Martin Luther and the others who rose up around the same time were all arguing for something radical: either a complete reworking of the Church, or else the breaking-apart of the Church. And the natural question to ask was, what can justify such radicalism? Luther, of course, could and did point to abuses; but one can legitimately say, fine, but you're going much further. And Luther himself was put on the spot and asked, would he accept the judgment of an ecumenical council to resolve his concerns definitively? And he refused; he said, "unless I be convinced"; he made his own judgment (and by implication, any Christian's) as final as the teaching office of the Church -- and that teaching office Scripture shows clearly was entrusted to the Apostles, led by Peter, and to their successors. In order for Luther (and others) to justify their drastic action, they had to magnify the crisis they purported to solve; suddenly, it wasn't about modest problems or changes, but in fact, the entirety of Christian doctrine and worship was riddled with error and corruption. You don't justify a revolution with only peripheral problems. And so the result of that revolution was a re-invention of Christianity in many ways.
Fast-forward from the 1500s to now, and there are quite a lot of Christians -- sincere and admirably devoted to Jesus -- whose understanding of the Faith is riddled with lots of presuppositions that never get challenged, like sola scriptura and open communion, and it comes as a real shock to them to be told that what they imagine as authentic Christian beliefs are nothing of the sort.
So, I'll just throw down the gauntlet here as follows:
When the Catholic Church says that one must be "in communion" with the Catholic Church, and in a state of grace ("in communion" for our purposes here meaning, you belong to the Catholic Church), in order to partake of the Holy Eucharist, she is simply continuing what was the practice of Christians from virtually the beginning.
How do I know?

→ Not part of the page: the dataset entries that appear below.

/-! ### Rows: resets, supplies, pins -/

/-- The levels at PROF1:PROF0 as a sampling point finds them (R30). -/
def State.setProf (s : State) (prof : BitVec 2) : State := { s with pins := { s.pins with prof := prof } }
/-- The levels at the straps and at MOVING_N, the lid, the mesh and the OTP as a power-on reset finds them. -/
def State.setStraps (s : State) (x : PowerOn) : State :=
  ({ s with pins := { s.pins with prof := x.prof, slotId := x.slotId, svcModeLow := x.svcModeLow, movingNLow := x.movingLow }
            keep := { s.keep with otpOk := x.otpOk } }).wr 0x61 0x48 (w32 (b2n x.lidOpen + 2 * b2n x.meshBroken))
def execPowerOnReset (x : PowerOn) (elapsedNs : Nat) (s : State) := answer s ((s.setStraps x).resetBoot 1 x.aonKept elapsedNs)
/-- A phase exceeds its time (R107): the boot ends with that phase in BOOT_PHASE, and maintenance service starts. Phases 1 to 4
can overrun while the farrier runs, every phase that the boot has gone through up to the first tick. -/
def execBootPhaseOverrun (phase : Fin 9) (s : State) :=
  answer s (
    let p := phase.val
    let full := s.rf 0x00 0x40 0 8 ≠ 2 && s.rf 0x00 0x40 0 8 ≠ 4
    let early := s.farr.run = FarrRun.boot && 1 ≤ p && p ≤ 4
    let late := s.bootPhase = 8 && !s.tro.bootOver && 1 ≤ p && (full || (p ≠ 3 && p ≠ 4))
    if !early && !late then s
    else
      let s := [0, 1, 2].foldl State.offLane s.cutRun
      let s := { s with prog := { s.prog with imageOk := false }, tro := { s.tro with bootOver := true } }
      let s := if p ≤ 5 then (s.noSet (s.rf 0x00 0x48 0 2) (s.rb 0x00 0x48 4)).refresh else s
      (s.setPhase p).wr 0x00 0x58 (w32 (b2n (s.blockNotFail 11))))
/-- A reset of cause 0x05; its row names no pin levels: the straps read as last found (log 12). -/
def execFaultReset (s : State) := answer s (s.resetBoot 5 true s.sinceSave)
def execMgmtWatchdogReset (s : State) := answer s (if s.pins.running && !s.pins.recovery then s.watchdog else s)
def execLogicLow (mv : Nat) (s : State) :=
  answer s (if s.pins.running && mv < 16_800 then (s.wr 0x00 0x5C (w32 mv)).raise 7 0 0 0 else s)
/-- LOGIC_IN falls below 12.0 V: with the hold-up store below its threshold, or during the boot, the sequence starts at once. -/
def execLogicInInterruption (s : State) :=
  answer s (if !s.pins.running || s.pins.interrupted || s.pins.pfActive then s
    else
      let s := { s with pins := { s.pins with interrupted := true, fellAt := s.tb.count } }
      if !s.pins.holdup || !s.booted then s.startPowerFail else s)
/-- LOGIC_IN is above 14.0 V again: within 10 ms nothing happens, after the start of the sequence it runs on (R44). -/
def execLogicInReturn (within10ms : Bool) (s : State) :=
  answer s (if s.pins.pfActive then { s with pins := { s.pins with pfReturned := true } }
    else if s.pins.interrupted && within10ms then { s with pins := { s.pins with interrupted := false } }
    else s)
/-- The interruption reaches 10 ms. In STABLE nothing is written (R475). -/
def execPowerFail (s : State) :=
  answer s (if s.pins.running && s.pins.interrupted && !s.pins.pfActive && s.gaitNow < 4 then s.startPowerFail else s)
/-- The sequence is complete (R44): with LOGIC_IN back the module starts warm, otherwise it is off. -/
def execPowerFailReset (returned : Bool) (elapsedNs : Nat) (s : State) :=
  answer s (if !s.pins.pfActive then s
    else if returned || s.pins.pfReturned then s.resetBoot (if s.pins.porBroken then 1 else 2) true elapsedNs
    else s.off)
def execHoldupCharged (s : State) :=
  answer s (if s.pins.running && !s.pins.interrupted then { s with pins := { s.pins with holdup := true } } else s)
/-- SAFE_N has been low for 2,000 IOCLK cycles (R31); with `low` false the pin is high and its demand withdrawn; `railsOk` says
whether the two rails of the safe-state line are complementary (R51). -/
def execSafeNFilterExpiry (x : SafeLine) (s : State) :=
  answer s ({ s with pins := { s.pins with safeN := x.low }, tro := { s.tro with railsOk := x.railsOk } }).lineCauses
/-- The filter of MOVING_N has seen 100 ms of high (R32). -/
def execMovingFilterStationary (s : State) := answer s { s with pins := { s.pins with moving := false, movingNLow := false } }
def execUsbVbusChange (above : Bool) (s : State) := answer s { s with pins := { s.pins with usb := above } }
/-- In ROM recovery an image arrives over USB (R411): management firmware into slot A, or a provisioning image, which Evopel has
signed and which enrols a customer root while an epoch remains (R419); the module then resets. -/
def execRomRecoveryImage (provision : Bool) (h : ImageHdr) (s : State) :=
  answer s (if !s.pins.recovery || !s.pins.usb then s
    else if provision then
      if h.evopelOk && h.digestOk && s.keep.epochs < 64 then
        ({ s with keep := { s.keep with customerRoot := true } }).resetBoot 1 true s.sinceSave
      else s
    else if s.authFail h = 0 then
      let others := s.keep.slotA.comps.filter (fun c => c.hdr.type ≠ 1)
      let a : Slot := { s.keep.slotA with comps := { hdr := { h with type := 1 } } :: others }
      ({ s with keep := { s.keep with slotA := a, activeB := false } }).resetBoot 1 true s.sinceSave
    else s)

/-! ### Rows: mailbox commands of start-up and time -/

def execPing (inst : Fin 3) (s : State) :=
  answer s (s.serve inst.val 0x01 (fun _ => true) (List.range 57) (fun t =>
    t.boxDone inst.val 0 ((List.range ((fld (t.box inst.val).cmd 16 16 + 3) / 4)).map (t.boxArg inst.val))))
/-- The letter of the variant in ASCII. -/
def variantLetter : Variant → Word
  | .f => 0x46
  | .c => 0x43
  | .n => 0x4E
/-- The management firmware's version. -/
def State.fwVersion (s : State) : Word := ((slotComp s.activeSlot 1).map (fun c => c.hdr.fwVersion)).getD 0 &&& 0xFFFF
def execGetId (inst : Fin 3) (s : State) :=
  answer s (s.serve inst.val 0x02 (fun _ => true) [0] (fun t =>
    t.boxDone inst.val 0 [variantLetter t.variant, Config.serialLo, Config.serialHi, Config.hwRev, t.fwVersion]))
/-- ARG0 names a stored selection, an immediate load, or a revocation, which ignores the other fields. -/
def profKind (a : List Word) : Nat := let w := a.getD 0 0; if bit w 8 then 2 else if bit w 4 then 1 else 0
def execProfileSelectStore (inst : Fin 3) (s : State) :=
  answer s (s.serve inst.val 0x10 (fun a => profKind a = 0) [4] (fun t => t.profGuard inst.val (fun u => u.profStore inst.val)))
def execProfileSelectImmediate (inst : Fin 3) (s : State) :=
  answer s (s.serve inst.val 0x10 (fun a => profKind a = 1) [4] (fun t => t.profGuard inst.val (fun u => u.profNow inst.val)))
def execProfileSelectRevoke (inst : Fin 3) (s : State) :=
  answer s (s.serve inst.val 0x10 (fun a => profKind a = 2) [4] (fun t =>
    t.profGuard inst.val (fun u => ({ u with keep := { u.keep with stored := none } }).boxDone inst.val 0 [])))
def execProfileQuery (inst : Fin 3) (s : State) := answer s (s.serve inst.val 0x11 (fun _ => true) [0] (fun t => t.profQuery inst.val))
/-- The reset of a warm RESTART: from the management instance the command completes once the planes run again (R106). -/
def State.warmRestart (s : State) : State :=
  let t := s.warmReset
  if (t.box 2).running && fld (t.box 2).cmd 0 8 = 0x90 then t.boxDone 2 0 [] else t
/-- The cycle in progress that the source lane has not completed (R208). -/
def State.awaitsDone (s : State) : Bool :=
  s.progMode = modeRun && s.tro.collecting && s.votingLanes.head?.any (fun l => (s.lane l).doneAt.isNone)
/-- RESTART, warm (R106, R208): the retain record is written before the lanes are reset, after the source lane's completion of
the cycle in progress; in STOP the record is that of the entry into STOP. -/
def State.restartWarm (s : State) (n : Nat) : State :=
  if s.moving then s.boxDone n 6 []
  else
    let s := s.boxRun n
    if s.awaitsDone then { s with prog := { s.prog with retainTrig := some .restart } }
    else (if s.progMode = modeStop && s.prog.retainTrig.isNone then s else s.writeRetain true true).warmRestart
def execRestartWarm (inst : Fin 3) (s : State) :=
  answer s (s.serve inst.val 0x90 (fun a => !bit (a.getD 0 0) 0) [4] (fun t => t.restartWarm inst.val))
/-- RESTART, cold: the reset is its answer; it samples PROF1:PROF0 (R30). -/
def execRestartCold (x : ColdStart) (s : State) :=
  answer s (s.serve x.inst.val 0x90 (fun a => bit (a.getD 0 0) 0) [4] (fun t =>
    if t.moving then t.boxDone x.inst.val 6 [] else (t.setProf x.prof).resetBoot 3 true t.sinceSave))
/-- TIME_SET_WALL (R139). -/
def State.setWall (s : State) (n : Nat) : State :=
  let at_ := (s.boxArg n 2).toNat + 2 ^ 32 * (s.boxArg n 3).toNat
  let wall := (s.boxArg n 0).toNat * 1_000_000_000 + (s.boxArg n 1).toNat
  if 999_999_999 < (s.boxArg n 1).toNat || s.tb.count < at_ then s.boxDone n 3 []
  else
    let old := s.wallSeconds s.tb.count
    let o : Int := (wall : Int) - (at_ : Int)
    let s := ((s.wr 0x05 0x74 (wInt o)).wr 0x05 0x78 (wInt (o / 2 ^ 32))).wr 0x05 0x7C
      (w32 (1 + 0x1_0000 * ((s.rf 0x05 0x7C 16 16 + 1) % 0x1_0000)))
    (s.raise 39 old (s.wallSeconds s.tb.count) 0).boxDone n 0 []
def execTimeSetWall (inst : Fin 3) (s : State) := answer s (s.serve inst.val 0x60 (fun _ => true) [16] (fun t => t.setWall inst.val))

end Sys2Proof.Machine
end

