/-! ### The write vote (R87 to R89) -/

/-- A slot replaced in its place, or added at its number's. -/
def putSlot (l : List VwSlot) (k : VwSlot) : List VwSlot :=
  if l.any (fun x => x.num = k.num) then l.map (fun x => if x.num = k.num then k else x) else l ++ [k]
def State.setSlot (s : State) (k : VwSlot) : State := { s with vw := { s.vw with slots := putSlot s.vw.slots k } }
/-- VWRITE_SPLIT, once per write number. -/
def State.vwSplit (s : State) (k : VwSlot) : State :=
  match k.matched with
  | some (a, _) => if k.splitRaised then s.setSlot k else (s.setSlot { k with splitRaised := true }).vwError 6 28 a
  | none => s.setSlot k
/-- A voted store of lane `l` enters the write vote. A lane whose queue of 16 is full waits; one that does not vote is not
heard. -/
def State.vwArrive (s : State) (l : Nat) (addr v : Word) : State :=
  let n := s.vw.issued.getD l 0
  if !s.voting l || s.vw.base + 16 ≤ n then s
  else
    let s := { s with vw := { s.vw with issued := s.vw.issued.set l (n + 1) } }
    let known := s.vw.slots.find? (fun k => k.num = n)
    if known.isNone && n < s.vw.base then s.vwSettle
    else
      let k := known.getD { num := n, got := [] }
      let k' : VwSlot := { k with got := k.got ++ [(l, addr, v)] }
      let s :=
        if k.dropped then s
        else match k.matched with
          | some m => if m = (addr, v) then s.setSlot k' else s.vwSplit k'
          | none =>
            match s.vwMatch k' with
            | some m =>
              let k' := { k' with matched := some m }
              if k'.got.any (fun g => g.2 ≠ m) then s.vwSplit k' else s.setSlot k'
            | none => if s.votingCount < 2 then (s.setSlot k').vwDrop k' else s.setSlot k'
      s.vwSettle
/-- The write at the front is executed where it has matched. -/
def State.vwExecute (s : State) : State :=
  let s := s.vwSettle
  match s.vw.slots.find? (fun k => k.num = s.vw.base) with
  | none => s
  | some k =>
    match k.matched with
    | none => s
    | some (a, v) =>
      let bus := s.bus
      let s := (s.setSlot { k with executed := true }).busWrite .vote a 4 [v] false
      ({ s.retireSlot k.num with bus := bus }).vwSettle
/-- 10,000 IOCLK cycles after the first arrival of the oldest number that is still open: a lane that has not written it is late,
or the number is dropped. -/
def State.vwTimeout (s : State) : State :=
  let late (k : VwSlot) : Bool := k.matched.isSome && !k.splitRaised && !s.vwAllIn k.num
  match s.vw.slots.find? (fun k => !k.dropped && (k.matched.isNone || late k)) with
  | none => s
  | some k => (if k.matched.isSome then s.vwSplit k else s.vwDrop k).vwSettle
/-- A page whose lane stores pass the write vote (R75, R98, R180, R221). -/
def votedTarget (addr : Word) : Bool :=
  let p := rawPage addr
  vwPage p || (p = 0x03 && 0x80 ≤ offOf addr && offOf addr < 0xC0)
/-- A store of lane `l` to register space (R72, R75, R87, R170, R180): a narrow or unaligned one never leaves the lane; DONE and
LANE_SAFE are written directly, the VW pages by vote, and any other page ignores it. DONE's cycle is the time since the tick. -/
def State.laneStore (s : State) (l : Fin 3) (addr : Word) (n : Nat) (v : Word) (atomic : Bool) : State :=
  let s := { s with bus := {} }
  if !isRegSpace addr || !accessSize n then s
  else if n ≠ 4 || addr.toNat % 4 ≠ 0 then s.laneTrap l.val 7 (s.lane l.val).pc
  else match s.gate (.lane l) addr 4 true atomic with
    | .pass =>
      if addr = addrOf 0x07 0x54 then s.completion l.val false v ((s.tb.count - s.dueTick) / 5)
      else if addr = addrOf 0x07 0x80 then s.laneSafe l.val false (bit v 0)
      else if votedTarget addr then s.vwArrive l.val addr v
      else s
    | .refuse c => s.refuse (.lane l) addr c
    | .nowhere => s.refuseNowhere (.lane l) addr
    | .zero => s
    | .held => s
/-- A write on behalf of an initiator. -/
def State.initWrite (s : State) (i : Init) (addr : Word) (n : Nat) (vs : List Word) (atomic : Bool) : State :=
  match i with
  | .lane l => s.laneStore l addr n (vs.headD 0) atomic
  | _ => (s.busWrite i addr n vs atomic).reintFollow
/-- One aligned word written. -/
def State.put1 (s : State) (i : Init) (p off : Nat) (v : Word) : State := s.initWrite i (addrOf p off) 4 [v] false
/-- A value and its complement: both parts of a key pair (R79). -/
def State.putPair (s : State) (i : Init) (p off : Nat) (v : Word) : State := (s.put1 i p off v).put1 i p 0x2C (~~~v)
/-- A table word written through IND_ADDR and IND_DATA. -/
def State.putTab (s : State) (i : Init) (p ix : Nat) (v : Word) : State := (s.put1 i p 0x30 (w32 ix)).put1 i p 0x34 v
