/-- The metadata line's end shows the sent and the read tile words and keeps the frame number; a report that is not valid is
counted, a valid one is kept; at the judgement point a missing report is counted and one that agrees with the history passes;
a history that cannot be read puts every watch that is not OFF into FAILED and begins again; RELEASE takes a FAILED watch that
waits for it to PROVING. (R312, R313, R314, R315, R316, R320, R325) -/
def Obligations.FrameWatch : Prop :=
  (∀ (d : Fin 6) (syncOk : Bool) (reader : List Word) (frame : BitVec 16) (s : State), s.dsps.length = 6 → s.metaEn d.val = true → s.dspState d.val = 2 →
      Completes (.metadataLineCheck d syncOk reader frame) s fun t => (t.dsp d.val).lastFrame = some frame.toNat ∧
        ∀ j, j < 256 → t.tab 0x49 (0x100 * d.val + j) = (s.dsp d.val).tiles.getD j 0 ∧ t.tab 0x49 (0x800 + 0x100 * d.val + j) = reader.getD j 0) ∧
    (∀ (d : Fin 6) (r : Report) (s : State), s.fwUp = true → r.valid = false →
      Completes (.displayReportReceived d r) s fun t => t.rf 0x49 (fwOff d.val 0x30) 0 16 = min 0xFFFF (s.rf 0x49 (fwOff d.val 0x30) 0 16 + 1)) ∧
    (∀ (d : Fin 6) (r : Report) (s : State), s.dsps.length = 6 → s.fwUp = true → r.valid = true →
      Completes (.displayReportReceived d r) s fun t => (t.dsp d.val).report = some r ∧ (t.dsp d.val).missRun = 0) ∧
    (∀ (d : Fin 6) (n : BitVec 16) (s : State), s.dsps.length = 6 → s.fwUp = true → s.metaEn d.val = true → (s.dsp d.val).report = none →
      Completes (.reportJudgement d n true) s fun t => (t.dsp d.val).missRun = (s.dsp d.val).missRun + 1 ∧
        t.rf 0x49 (fwOff d.val 0x30) 16 16 = min 0xFFFF (s.rf 0x49 (fwOff d.val 0x30) 16 16 + 1)) ∧
    (∀ (d : Fin 6) (n : BitVec 16) (r : Report) (h : List Word) (s : State), s.dsps.length = 6 → s.watches.length = 6 → s.fwUp = true →
      s.metaEn d.val = true → (s.dsp d.val).report = some r → r.rxFrame % 0x1_0000 = n.toNat → alGet (s.dsp d.val).hist n.toNat = some h →
      reportDiff h r = none →
      Completes (.reportJudgement d n true) s fun t => (t.watch d.val).dspFresh = true ∧ (t.watch d.val).tileDsp = true ∧ (t.dsp d.val).report = none) ∧
    (∀ (d v : Fin 6) (n : BitVec 16) (s : State), s.dsps.length = 6 → s.watches.length = 6 → s.fwUp = true → s.watchState v.val ≠ 0 →
      Completes (.reportJudgement d n false) s fun t => t.watchState v.val = 3 ∧ (t.dsp v.val).hist = []) ∧
    (∀ (v : Fin 6) (s : State), s.watches.length = 6 → s.fwUp = true → s.watchState v.val = 3 → s.rb 0x49 (fwOff v.val 0) 10 = true →
      Completes (.fwatchRelease v) s fun t => t.watchState v.val = 1 ∧ (t.watch v.val).demand = false)

/-- A mode written to a channel in OFF is taken, unintegrated, with the bit timing; OFF stops a channel with nothing to send,
and lets another end the frame that it has on the bus or offers to it; 11 recessive bits integrate it; a frame that no filter
takes is counted, one that the first matching filter sends to queue 0 is put last there; POP answers word 1 of the head and
removes it; a completed software object is ready; requests are set and those not on the bus are aborted; a sent event buffer
is done; a bus error sets the counters and the state, RECOVER begins the recovery and its end clears them; a wake pattern
wakes a lower gait. (R327, R329, R330, R332, R333, R334, R335, R336, R337, R472) -/
def Obligations.CanTraffic : Prop :=
  (∀ (n : Fin 6) (i : Init) (v : Word) (s : State), i ≠ .vote → s.cans.length = 6 → s.Open i (canPage n.val) 0x40 true → s.canMode n.val = 0 → fld v 0 2 ≠ 0 →
      Completes (.canModeWrite n i v) s fun t => t.canMode n.val = fld v 0 2 ∧ t.canIntegrated n.val = false ∧
        (t.can n.val).nbt = s.rd (canPage n.val) 0x48 ∧ (t.can n.val).dbt = s.rd (canPage n.val) 0x4C) ∧
    (∀ (n : Fin 6) (i : Init) (v : Word) (s : State), i ≠ .vote → s.Open i (canPage n.val) 0x40 true → s.canMode n.val ≠ 0 → fld v 0 2 = 0 →
      (s.can n.val).onBus = none → s.offered n.val = none → s.shadows (canPage n.val) (fun _ => true) = [] →
      Completes (.canModeWrite n i v) s fun t => t.canMode n.val = 0 ∧ t.canIntegrated n.val = false ∧ t.ttState n.val = 0) ∧
    (∀ (n : Fin 6) (i : Init) (v : Word) (b : Nat) (s : State), i ≠ .vote → s.cans.length = 6 → s.Open i (canPage n.val) 0x40 true →
      s.canMode n.val ≠ 0 → fld v 0 2 = 0 → (s.can n.val).onBus = some b ∨ ((s.can n.val).onBus = none ∧ s.offered n.val = some b) →
      Completes (.canModeWrite n i v) s fun t => t.canMode n.val = 0 ∧ (t.can n.val).onBus = some b ∧ (t.can n.val).stopPend = true) ∧
    (∀ (n : Fin 6) (s : State), s.canDown n.val = false → s.canIntegrated n.val = false → s.shadows (canPage n.val) (fun _ => true) = [] →
      Completes (.canIntegrated n) s fun t => t.canIntegrated n.val = true ∧ (s.canMode n.val = 2 → t.ttState n.val = 1)) ∧
    (∀ (n : Fin 6) (f : CanFrame) (back : Nat) (s : State), s.canDown n.val = false → s.canIntegrated n.val = true → s.canBusOff n.val = false →
      (List.range 128).find? (fun p => s.pairMatches n.val p (frameKey f)) = none →
      Completes (.canFrameReceived n f back) s fun t => t.rd (canPage n.val) 0x58 = s.rd (canPage n.val) 0x58 + 1 ∧
        t.rf (canPage n.val) 0x60 0 16 = min 0xFFFF (s.rf (canPage n.val) 0x60 0 16 + 1)) ∧
    (∀ (n : Fin 6) (f : CanFrame) (back p : Nat) (s : State), s.cans.length = 6 → s.canDown n.val = false → s.canIntegrated n.val = true →
      s.canBusOff n.val = false → (List.range 128).find? (fun q => s.pairMatches n.val q (frameKey f)) = some p →
      fld (s.tab (canPage n.val) (4 * p + 2)) 1 2 = 1 → (s.can n.val).rxq0.length < 32 →
      Completes (.canFrameReceived n f back) s fun t => t.rd (canPage n.val) 0x58 = s.rd (canPage n.val) 0x58 + 1 ∧
        (t.can n.val).rxq0 = (s.can n.val).rxq0 ++ [rxEntry f p (s.can n.val).seq0 (s.tb.count - back)]) ∧
    (∀ (n : Fin 6) (i : Init) (e : List Word) (rest : List (List Word)) (s : State), s.cans.length = 6 → s.Open i (canPage n.val) 0x78 false →
      (s.can n.val).rxq0 = e :: rest →
      Completes (.rxqPop n 0 i) s fun t => t.bus.data = e.getD 1 0 ∧ t.bus.err = false ∧ (t.can n.val).rxq0 = rest) ∧
    (∀ (n : Fin 6) (i : Init) (s : State), s.Open i (canPage n.val) 0x7C false → (s.can n.val).rxq1 = [] →
      Completes (.rxqPop n 1 i) s fun t => t.bus.data = 0xFFFF_FFFF ∧ t.bus.err = false) ∧
    (∀ (n : Fin 6) (o : Fin 64) (i : Init) (s : State), i ≠ .vote → s.Open i (canPage n.val) 0x30 true → s.Open i (canPage n.val) 0x34 true →
      bit (s.tab (canPage n.val) (objBase o.val + 1)) 10 = true →
      Completes (.canObjectUpdate n o i) s fun t => t.objReady n.val o.val = true ∧ t.bus.err = false) ∧
    (∀ (n : Fin 6) (i : Init) (v : Word) (s : State), i ≠ .vote → s.Open i (canPage n.val) 0x80 true →
      Completes (.evbReq n i v) s fun t => t.rd (canPage n.val) 0x80 = s.rd (canPage n.val) 0x80 ||| v) ∧
    (∀ (n : Fin 6) (i : Init) (v : Word) (s : State), i ≠ .vote → s.Open i (canPage n.val) 0x84 true →
      Completes (.evbAbort n i v) s fun t => ∀ b, b < 32 →
        (bit v b = true → (s.can n.val).onBus ≠ some (64 + b) → t.rb (canPage n.val) 0x80 b = false) ∧
        (bit v b = false → t.rb (canPage n.val) 0x80 b = s.rb (canPage n.val) 0x80 b)) ∧
    (∀ (n : Fin 6) (b : Fin 96) (sof : Word) (s : State), s.maySend n.val b.val (s.pairTime sof) = true → (s.can n.val).stopPend = false → 64 ≤ b.val →
      Completes (.canTxDone n b sof) s fun t => t.rd (canPage n.val) 0x5C = s.rd (canPage n.val) 0x5C + 1 ∧
        t.rb (canPage n.val) 0x80 (b.val - 64) = false) ∧
    (∀ (n : Fin 6) (b : Option (Fin 96)) (fl : CanField) (tec rec : Nat) (s : State), s.pageHeld (canPage n.val) = false → s.canBusOff n.val = false →
      s.canIntegrated n.val = true →
      Completes (.canFrameError n false b fl tec rec) s fun t => t.rd (canPage n.val) 0x54 = w32 (min tec 0x1FF + 0x1_0000 * min rec 0x1FF) ∧
        t.canErr n.val = errState tec rec) ∧
    (∀ (n : Fin 6) (i : Init) (s : State), i ≠ .vote → s.Open i (canPage n.val) 0x40 true → s.canBusOff n.val = true →
      Completes (.canRecover n i) s fun t => t.rb (canPage n.val) 0x44 3 = true ∧ t.canMode n.val = s.canMode n.val) ∧
    (∀ (n : Fin 6) (s : State), s.canBusOff n.val = true → s.rb (canPage n.val) 0x44 3 = true →
      Completes (.canBusoffRecovered n) s fun t => t.canErr n.val = 0 ∧ t.rd (canPage n.val) 0x54 = 0) ∧
    (∀ (n : Fin 6) (s : State), s.gaitNow ≠ 0 → s.gaitNow ≤ 3 → s.rb 0x72 0x48 0 = true → s.gait.canWake.testBit n.val = true →
      Completes (.canWakePattern n) s fun t => t.gait.wake = some (min 1 (s.gait.wake.getD 1)))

I point to the history of all the ancient churches, including the Orthodox and other ancient churches, and I point to copious ancient writings, and all the liturgical sources we have; anyone who wants to read this can keep him/herself very busy. The ancient practice was, if anything, even more severe: the "Mystery" of the Eucharist was so precious that non believers were dismissed at a certain point, including those preparing to be baptized, and not allowed even to be present! We have many ancient Easter homilies discussing this, and explaining the mysteries to the neophytes, who are able to observe them only after they are baptized and confirmed.
So one perfectly reasonable response to someone who says, why can't non-Catholics come to Holy Communion is to ask, why do you think the practice of Christians at the beginning and from the beginning should be overthrown? (Rude version: "who died and made you boss?") Of course, they will likely not know, or be ready to believe, that this was the early and continuous practice; but you can do as I have done here and say, "it's all there -- go do some reading." On the sidebar is a link to Catholic Answers, and this is their specialty: curating lots of writings from the early Church on these various subjects. You could go to their website as a start.